▶ Stored data

/-! ### The outcome of a test (R497, R498) -/

/-- The action on a lasting fault; `part` says what of a Dale has failed: core 0 to 7, 8 a way of the L2, anything else the whole. -/
def State.lastingAction (s : State) (r part : Nat) : State :=
  let d := r % 2 ^ 28
  match resClass r with
  | 1 => s.terRetire (d / 2 ^ 19 % 8 * 2 ^ 26 + d / 2 ^ 16 % 8 * 2 ^ 23 + d % 8192 * 2 ^ 10)
  | 2 =>
    let b := d / 2 ^ 16 % 32
    s.setHlt { s.hlt with lostRegs := SMap.set (fun _ => 0) s.hlt.lostRegs b (SMap.get (fun _ => 0) s.hlt.lostRegs b + 1) }
  | 3 =>
    let n := resDale r
    let t := if part < 8 then s.wr ⟨Reg.HLT_DALEn_STAT n, 16 + part, 16 + part⟩ 0
      else if part = 8 then s.wrSat (F.HLT_DALEn_STAT_L2RET n) (s.rd (F.HLT_DALEn_STAT_L2RET n) + 1) else s
    if 8 < part ∨ 4 < t.rd (F.HLT_DALEn_STAT_L2RET n) ∨ t.rd (F.HLT_DALEn_STAT_CORES n) = 0 then t.daleIsolate n else t
  | 4 =>
    let m := d / 2 ^ 24 % 16
    let k := SMap.get (fun _ => 0) s.hlt.spareWords m
    if k < 256 then s.setHlt { s.hlt with spareWords := SMap.set (fun _ => 0) s.hlt.spareWords m (k + 1) }
    else if m = 0 then { s with mem := s.mem.mark (bedStoreBase + 8 * (d % 2 ^ 22)) true }
    else s
  | 5 =>
    let e := d / 2 ^ 20 % 256
    let k := SMap.get (fun _ => 0) s.hlt.units e + 1
    s.setHlt { s.hlt with units := SMap.set (fun _ => 0) s.hlt.units e k, engOff := if 2 ≤ k then insertNat e s.hlt.engOff else s.hlt.engOff }
  | 6 =>
    let i := if bitAt d 4 then 6 + d % 16 else d % 16
    if s.icCarried i then (s.enterSafe i false).setOutIc i { (s.enterSafe i false).outIc i with locked := true } else s
  | _ => s

/-- A register that has been tested holds its reset value. -/
def State.testedReg (s : State) (r : Nat) : State :=
  let key := r / 2 ^ 16 % 32 * 0x1000 + r % 4096
  if resClass r = 2 then (if key / 0x1000 = 2 then s.setRoot key (regReset s.code s.hwrev key) else s.resetReg key) else s

/-- The passes of the last hour. -/
def State.recentPasses (s : State) : List (Nat × Nat) := s.hlt.passes.filter (fun p => decide (s.now < p.2 + 3600000000000))

/-- A test of `r` judged: 1 PASS, 2 LASTING, 3 REPEAT, with the registers that show it. -/
def State.testResult (s : State) (r part : Nat) (found : Bool) : State × Nat :=
  let c := resClass r
  let recent := s.recentPasses
  let again := decide (s.rd F.HLT_CTL_REPEAT ≤ (recent.filter (fun p => decide (p.1 = r))).length + 1)
  let res := if found then 2 else if again then 3 else 1
  let t := ((s.testedReg r).wr F.HLT_LASTTEST_CLASS c).wr F.HLT_LASTTEST_RESULT res
  let t := t.setReg Reg.HLT_LASTRES (BitVec.ofNat 32 r)
  let t := t.setHlt { t.hlt with passes := if res = 1 then recent ++ [(r, s.now)] else recent.filter (fun p => decide (p.1 ≠ r)) }
  if res = 1 then ((t.inc (F.HLT_TRANSc_CNT c)).wideAdd Reg.HLT_TRANSCNT_LO 1, 1)
  else
    let t := ((t.inc (F.HLT_LASTc_CNT c)).inc F.HLT_LASTCNT_CNT).flagDale F.HLT_STAT_LASTING F.HLT_CTL_IE_LAST
    ((t.hltEvent 1 c res r (some (sevFault, r))).lastingAction r part, res)

/-- The test of `r` leaves the queue; the TEST descriptors that asked for it complete. -/
def State.testDone (s : State) (r res : Nat) : State :=
  let ds := ((s.hlt.tests.find? (fun t => decide (t.res = r))).map (fun t => t.descs)).getD []
  let t := (s.setHlt { s.hlt with tests := s.hlt.tests.filter (fun t => decide (t.res ≠ r)) }).testRegs
  ds.foldl (fun x d => x.complete 66 (d.waited (s.now - d.started)) { bytes := leBytes 1 res }) t

/-- A class 3 test: the Dale is held in reset while it runs, and released where it is not isolated. -/
def State.daleTest (s : State) (r part : Nat) (found : Bool) (bad : List Nat) : State × Nat :=
  let n := resDale r
  let t := (s.daleHold n).wr (F.HLT_DALEn_STAT_TESTPEND n) 0
  let x := (t.wr (F.HLT_DALEn_STAT_STATE n) 3).testResult r part found
  if x.1.daleState n = 4 then x else ((x.1.wr (F.HLT_DALEn_STAT_STATE n) 2).daleStart n bad, x.2)

/-- A test of the carrying Dale waits: for a planned handover with cause TEST where one can run, else with TESTPEND set (R499). -/
def State.testWaits (s : State) (n : Nat) : State :=
  if s.on F.HLT_CTL_AUTO = true ∧ s.daleReady (1 - n) = true ∧ s.hlt.hand.isNone = true then
    let x := s.askHandover 3 0 none
    if x.2 = 0 then x.1 else s.wr (F.HLT_DALEn_STAT_TESTPEND n) 1
  else if s.hlt.hand.isSome then s
  else s.wr (F.HLT_DALEn_STAT_TESTPEND n) 1
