/-- SNAPSHOT: a write of the block's SNAP register. -/
def execSnapshot (agent : Agent) (block : Nat) (value : W32) (s : State) : Host.Outcome State Fault Refusal :=
  .next (match snapKey block with
    | some k => s.gate agent block (k % 0x1000) (fun t => t.regEffect agent block (k % 0x1000) value)
    | none => s.fail)

/-! ### Reads -/

/-- A register whose measure the model leaves open. -/
def State.timed (s : State) (key : Nat) : State :=
  match timedMeasure key with
  | some top => s.freeMeasure key top
  | none => s

/-- A register that follows the time brought up to date as it is read. -/
def State.refresh (s : State) (key : Nat) : State :=
  let ms := fun (t0 : Nat) => (s.now - t0) / 1000000
  match key / 0x1000 with
  | 0x03 =>
    if key = Reg.HLT_DALEn_HBAGE 0 ∨ key = Reg.HLT_DALEn_HBAGE 1 then
      let n := (key - Reg.HLT_DALEn_HBAGE 0) / 0x20
      if s.daleState n = 1 then
        s.measured (F.HLT_DALEn_HBAGE_AGE n) (F.HLT_DALEn_HBAGE_PEAK n) ((s.now - SMap.get (fun _ => 0) s.hlt.hb n) / 1000)
      else s
    else
      match arrayIdx key (Reg.HLT_TOKc_SINCE 0) 8 8 with
      | some c => s.wrSat (F.HLT_TOKc_SINCE_MS c) (if s.on (F.HLT_TOKc_HELD c) then ms (s.token c).since else 0)
      | none => s.timed key
  | 0x05 =>
    match arrayIdx key (Reg.UPD_Uu_PROB 0) 0x20 9 with
    | some u => s.unitRegs u
    | none => s
  | 0x09 =>
    if key = Reg.TRL_SEQVER then s.wr F.TRL_SEQVER_VER (s.slot 2 (s.slotAct 2)).ver
    else if key = Reg.TRL_LOAD then s.trlBusy 0 else s
  | 0x0A => if key = Reg.FUR_LOAD then s.furBusy 0 else s
  | 0x12 => if key = Reg.NFL_BUSY ∨ (arrayIdx key (Reg.NFL_CHc_STAT 0) 0x40 8).isSome then s.nflBusy else s.timed key
  | 0x13 =>
    if key = Reg.TER_FWVER then s.wr F.TER_FWVER_VER (s.slot 4 (s.slotAct 4)).ver
    else if key = Reg.TER_BW then s.freeRates key
    else
      match arrayIdx key (Reg.TER_DRVd_WEAR 0) 0x10 32 with
      | some d => s.driveWear d
      | none => s.timed key
  | 0x0B =>
    match arrayIdx key (Reg.VLV_TRWj_WDOG 0) 8 6 with
    | some j => s.wrSat (icSince j) (ms (s.outIc j).accepted)
    | none => s
  | 0x0C =>
    match arrayIdx key (Reg.LSW_SHRj_WDOG 0) 8 8 with
    | some j => s.wrSat (icSince (6 + j)) (ms (s.outIc (6 + j)).accepted)
    | none => s
  | 0x0D =>
    if key = Reg.CAN_STAMP then s.setReg key (BitVec.ofNat 32 (canStamp s.now))
    else
      match arrayIdx key (Reg.CAN_PTNk 0) 4 256 with
      | some k =>
        if s.rd (F.CAN_PTNk_STATE k) = 0 then s
        else s.wrSat (F.CAN_PTNk_AGE k) ((s.now - SMap.get (fun _ => 0) s.can.seen k) / 1000000000)
      | none => s.timed key
  | 0x15 =>
    if key = Reg.ETH_PTPSTAT then s.ptpStat
    else if key = Reg.ETH_NVMEBW then s.freeRates key else s
  | _ => s.timed key

/-- Whether agent `a` lies in Bed and so reaches no Canopy register (R14). -/
def bedAgent (a : Agent) : Bool :=
  decide (a = .trellisSeq) || decide (a = .furrowRt) || decide (a = .scarecrow) || decide (a = .updEngine)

▶ What this task involves
Only the lines above from the line containing "let recent := s.recentPasses" through the line containing "let t := ((s.testedReg" should be retyped, exactly and with both ends included.

▶ Output below
  let recent := s.recentPasses
  let again := decide (s.rd F.HLT_CTL_REPEAT ≤ (recent.filter (fun p => decide (p.1 = r))).length + 1)
  let res := if found then 2 else if again then 3 else 1
  let t := ((s.testedReg r).wr F.HLT_LASTTEST_CLASS c).wr F.HLT_LASTTEST_RESULT res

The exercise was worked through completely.